──────── Excerpted records

-- ==== Sys2Proof/Machine/TimeBase.lean ====
section
/-! DEFINITION. Power-on and RESET (00 Conventions, 11 R185), the line tick and the events that come at a tick
(03 R44, R45, R60 to R63, 04 R71 to R73, 06 R113, 07 R141, 10 R177). -/

namespace Sys2Proof.Machine

/-! ### Power-on and RESET -/

/-- POWER_ON: power-on state (00 Conventions); the commands that are waiting stay. -/
def execPowerOn (s : State) : Host.Outcome State Fault Refusal :=
  .next { State.reset with pending := s.pending }

/-- RESET_ASSERTED: every block held at its power-on state (00 Electrical Summary, 11 R185). -/
def execResetAsserted (s : State) : Host.Outcome State Fault Refusal :=
  .next { State.reset with resetHeld := true, pending := s.pending }

/-! ### Timers at a tick (06 R113, 07 R141, 10 R177) -/

/-- A timer that is not suspended falls by one; a timer at 0 stays there until its expiry is taken. -/
def fall (timer : Option Nat) (suspended : Bool) : Option Nat :=
  match timer, suspended with
  | some (n + 1), false => some n
  | t, _ => t

/-- A hoist's phase timer at a tick (06 R113). -/
def HoistRec.fallTimer (x : HoistRec) : HoistRec := { x with timer := fall x.timer x.suspended }

/-- A bath's stale count at a tick (04 R71). -/
def Bath.age (b : Bath) : Bath :=
  if b.status = .none then b else { b with staleCount := saturate Config.max16 b.staleCount }

/-- The tick count and every count that follows it: the phase timers, the acknowledgement timer, the seat windows
and the stale counts (03 R44, 04 R71, 06 R113, 07 R141, 10 R177). -/
def State.countTick (s : State) : State :=
  let hv := s.span.handover
  { s with
    tick := s.tick + 1
    hoistA := s.hoistA.fallTimer
    hoistB := s.hoistB.fallTimer
    span := { s.span with handover := { hv with timer := fall hv.timer hv.suspended } }
    windows := s.windows.map (fun w => fall w false)
    baths := s.baths.map Bath.age }

/-- Step 1 of R45: at phase 0 every pending factor record becomes active (03 R54). -/
def State.loadPending (s : State) : State := if s.phase = 0 then { s with baths := s.baths.map Bath.loadFactors } else s

/-- Step 2 of R45: every rack in a bath is advanced (03 R56). -/
def State.advanceRacks (s : State) : State := { s with racks := s.racks.map (Option.map s.advanceRack) }

/-- The slots whose rack is DUE. -/
def State.dueSlots (s : State) : List Nat :=
  s.racks.indices (fun o => match o with | some r => decide (r.st = .due) | none => false)

/-- A bath whose stale count has reached 300 becomes STALE with its notice (04 R71). -/
def State.becomeStale (s : State) (b : Nat) : State :=
  let x := s.baths.get b
  if x.status = .fresh ∧ Config.staleAt ≤ x.staleCount then
    (s.setBath b { x with status := .stale }).bathNotice .stale b
  else s

/-- A bath whose stale count has reached 1200 becomes LAPSED with its notice, and TEMP_STALE is added where it
holds a rack in a compensated step (04 R71, R73). No rule orders the BATH notice and the LINE notice of the cause: the
model queues the BATH notice first (log 46). -/
def State.becomeLapsed (s : State) (b : Nat) : State :=
  let x := s.baths.get b
  if x.status = .stale ∧ Config.lapsedAt ≤ x.staleCount then
    let s1 := (s.setBath b { x with status := .lapsed }).bathNotice .lapsed b
    if s1.bathCompensates b then s1.addCause .tempStale else s1
  else s

/-- The compensation unit's work at a tick, in the order of R45. -/
def State.compensate (s : State) : State :=
  let s1 := s.loadPending.advanceRacks
  let s2 := (List.range Config.slots).foldl State.makeDue s1
  s.dueSlots.foldl State.overrunOne s2

/-- The events that timers and counts bring at a tick (04 R71, 06 R113, 07 R141, 10 R177). -/
def State.expiries (s : State) : State :=
  let s1 := (List.range Config.baths).foldl (fun t b => (t.becomeStale b).becomeLapsed b) s
  (List.range Config.stations).foldl State.expireWindow (((s1.expirePhase .a).expirePhase .b).expireAck)

/-- LINE_TICK: the counts, the compensation unit's work, the events that fall at this tick, and the trigger of its
dispatch pass (03 R44, R45, 05 R97; the order of the blocks is log 5). -/
def execLineTick (s : State) : Host.Outcome State Fault Refusal :=
  liveDriven s (fun s => s.countTick.compensate.expiries.triggerPass)

/-! ### The events of a tick as commands of their own (log 2) -/

/-- DUE: the rack in a slot becomes DUE where it has reached its target (03 R60). -/
def execDue (slot : Nat) (s : State) : Host.Outcome State Fault Refusal := liveDriven s (fun s => s.makeDue slot)

/-- OVERTIME: the OVERTIME test for the rack in a slot (03 R63). -/
def execOvertime (slot : Nat) (s : State) : Host.Outcome State Fault Refusal :=
  liveDriven s (fun s => s.overtimeTest slot)

/-- STALE (04 R71). -/
def execStale (b : Nat) (s : State) : Host.Outcome State Fault Refusal := liveDriven s (fun s => s.becomeStale b)

/-- LAPSED (04 R71, R73). -/
def execLapsed (b : Nat) (s : State) : Host.Outcome State Fault Refusal := liveDriven s (fun s => s.becomeLapsed b)

/-- PHASE_TIMER_EXPIRY (06 R113, R123). -/
def execPhaseTimerExpiry (h : Hoist) (s : State) : Host.Outcome State Fault Refusal :=
  liveDriven s (fun s => s.expirePhase h)

/-- ACKNOWLEDGEMENT_TIMER_EXPIRY (07 R141). -/
def execAcknowledgementTimerExpiry (s : State) : Host.Outcome State Fault Refusal :=
  liveDriven s (fun s => s.expireAck)

/-- SEAT_WINDOW_EXPIRY (10 R177). -/
def execSeatWindowExpiry (n : Nat) (s : State) : Host.Outcome State Fault Refusal :=
  liveDriven s (fun s => s.expireWindow n)

end Sys2Proof.Machine
end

────────────────

• Exercise: Reproduce all the data exactly. Include every line.

• Response to this task:
-- ==== Sys2Proof/Machine/TimeBase.lean ====
section
/-! DEFINITION. Power-on and RESET (00 Conventions, 11 R185), the line tick and the events that come at a tick
(03 R44, R45, R60 to R63, 04 R71 to R73, 06 R113, 07 R141, 10 R177). -/

namespace Sys2Proof.Machine

/-! ### Power-on and RESET -/

/-- POWER_ON: power-on state (00 Conventions); the commands that are waiting stay. -/
def execPowerOn (s : State) : Host.Outcome State Fault Refusal :=
  .next { State.reset with pending := s.pending }

/-- RESET_ASSERTED: every block held at its power-on state (00 Electrical Summary, 11 R185). -/
def execResetAsserted (s : State) : Host.Outcome State Fault Refusal :=
  .next { State.reset with resetHeld := true, pending := s.pending }

/-! ### Timers at a tick (06 R113, 07 R141, 10 R177) -/

/-- A timer that is not suspended falls by one; a timer at 0 stays there until its expiry is taken. -/
def fall (timer : Option Nat) (suspended : Bool) : Option Nat :=
  match timer, suspended with
  | some (n + 1), false => some n
  | t, _ => t

/-- A hoist's phase timer at a tick (06 R113). -/
def HoistRec.fallTimer (x : HoistRec) : HoistRec := { x with timer := fall x.timer x.suspended }

/-- A bath's stale count at a tick (04 R71). -/
def Bath.age (b : Bath) : Bath :=
  if b.status = .none then b else { b with staleCount := saturate Config.max16 b.staleCount }

/-- The tick count and every count that follows it: the phase timers, the acknowledgement timer, the seat windows
and the stale counts (03 R44, 04 R71, 06 R113, 07 R141, 10 R177). -/
def State.countTick (s : State) : State :=
  let hv := s.span.handover
  { s with
    tick := s.tick + 1
    hoistA := s.hoistA.fallTimer
    hoistB := s.hoistB.fallTimer
    span := { s.span with handover := { hv with timer := fall hv.timer hv.suspended } }
    windows := s.windows.map (fun w => fall w false)
    baths := s.baths.map Bath.age }

/-- Step 1 of R45: at phase 0 every pending factor record becomes active (03 R54). -/
def State.loadPending (s : State) : State := if s.phase = 0 then { s with baths := s.baths.map Bath.loadFactors } else s

/-- Step 2 of R45: every rack in a bath is advanced (03 R56). -/
def State.advanceRacks (s : State) : State := { s with racks := s.racks.map (Option.map s.advanceRack) }

/-- The slots whose rack is DUE. -/
def State.dueSlots (s : State) : List Nat :=
  s.racks.indices (fun o => match o with | some r => decide (r.st = .due) | none => false)

/-- A bath whose stale count has reached 300 becomes STALE with its notice (04 R71). -/
def State.becomeStale (s : State) (b : Nat) : State :=
  let x := s.baths.get b
  if x.status = .fresh ∧ Config.staleAt ≤ x.staleCount then
    (s.setBath b { x with status := .stale }).bathNotice .stale b
  else s

/-- A bath whose stale count has reached 1200 becomes LAPSED with its notice, and TEMP_STALE is added where it
holds a rack in a compensated step (04 R71, R73). No rule orders the BATH notice and the LINE notice of the cause: the
model queues the BATH notice first (log 46). -/
def State.becomeLapsed (s : State) (b : Nat) : State :=
  let x := s.baths.get b
  if x.status = .stale ∧ Config.lapsedAt ≤ x.staleCount then
    let s1 := (s.setBath b { x with status := .lapsed }).bathNotice .lapsed b
    if s1.bathCompensates b then s1.addCause .tempStale else s1
  else s

/-- The compensation unit's work at a tick, in the order of R45. -/
def State.compensate (s : State) : State :=
  let s1 := s.loadPending.advanceRacks
  let s2 := (List.range Config.slots).foldl State.makeDue s1
  s.dueSlots.foldl State.overrunOne s2

/-- The events that timers and counts bring at a tick (04 R71, 06 R113, 07 R141, 10 R177). -/
def State.expiries (s : State) : State :=
  let s1 := (List.range Config.baths).foldl (fun t b => (t.becomeStale b).becomeLapsed b) s
  (List.range Config.stations).foldl State.expireWindow (((s1.expirePhase .a).expirePhase .b).expireAck)

/-- LINE_TICK: the counts, the compensation unit's work, the events that fall at this tick, and the trigger of its
dispatch pass (03 R44, R45, 05 R97; the order of the blocks is log 5). -/
def execLineTick (s : State) : Host.Outcome State Fault Refusal :=
  liveDriven s (fun s => s.countTick.compensate.expiries.triggerPass)

/-! ### The events of a tick as commands of their own (log 2) -/

/-- DUE: the rack in a slot becomes DUE where it has reached its target (03 R60). -/
def execDue (slot : Nat) (s : State) : Host.Outcome State Fault Refusal := liveDriven s (fun s => s.makeDue slot)

/-- OVERTIME: the OVERTIME test for the rack in a slot (03 R63). -/
def execOvertime (slot : Nat) (s : State) : Host.Outcome State Fault Refusal :=
  liveDriven s (fun s => s.overtimeTest slot)

/-- STALE (04 R71). -/
def execStale (b : Nat) (s : State) : Host.Outcome State Fault Refusal := liveDriven s (fun s => s.becomeStale b)

/-- LAPSED (04 R71, R73). -/
def execLapsed (b : Nat) (s : State) : Host.Outcome State Fault Refusal := liveDriven s (fun s => s.becomeLapsed b)

/-- PHASE_TIMER_EXPIRY (06 R113, R123). -/
def execPhaseTimerExpiry (h : Hoist) (s : State) : Host.Outcome State Fault Refusal :=
  liveDriven s (fun s => s.expirePhase h)

/-- ACKNOWLEDGEMENT_TIMER_EXPIRY (07 R141). -/
def execAcknowledgementTimerExpiry (s : State) : Host.Outcome State Fault Refusal :=
  liveDriven s (fun s => s.expireAck)

/-- SEAT_WINDOW_EXPIRY (10 R177). -/
def execSeatWindowExpiry (n : Nat) (s : State) : Host.Outcome State Fault Refusal :=
  liveDriven s (fun s => s.expireWindow n)

end Sys2Proof.Machine
end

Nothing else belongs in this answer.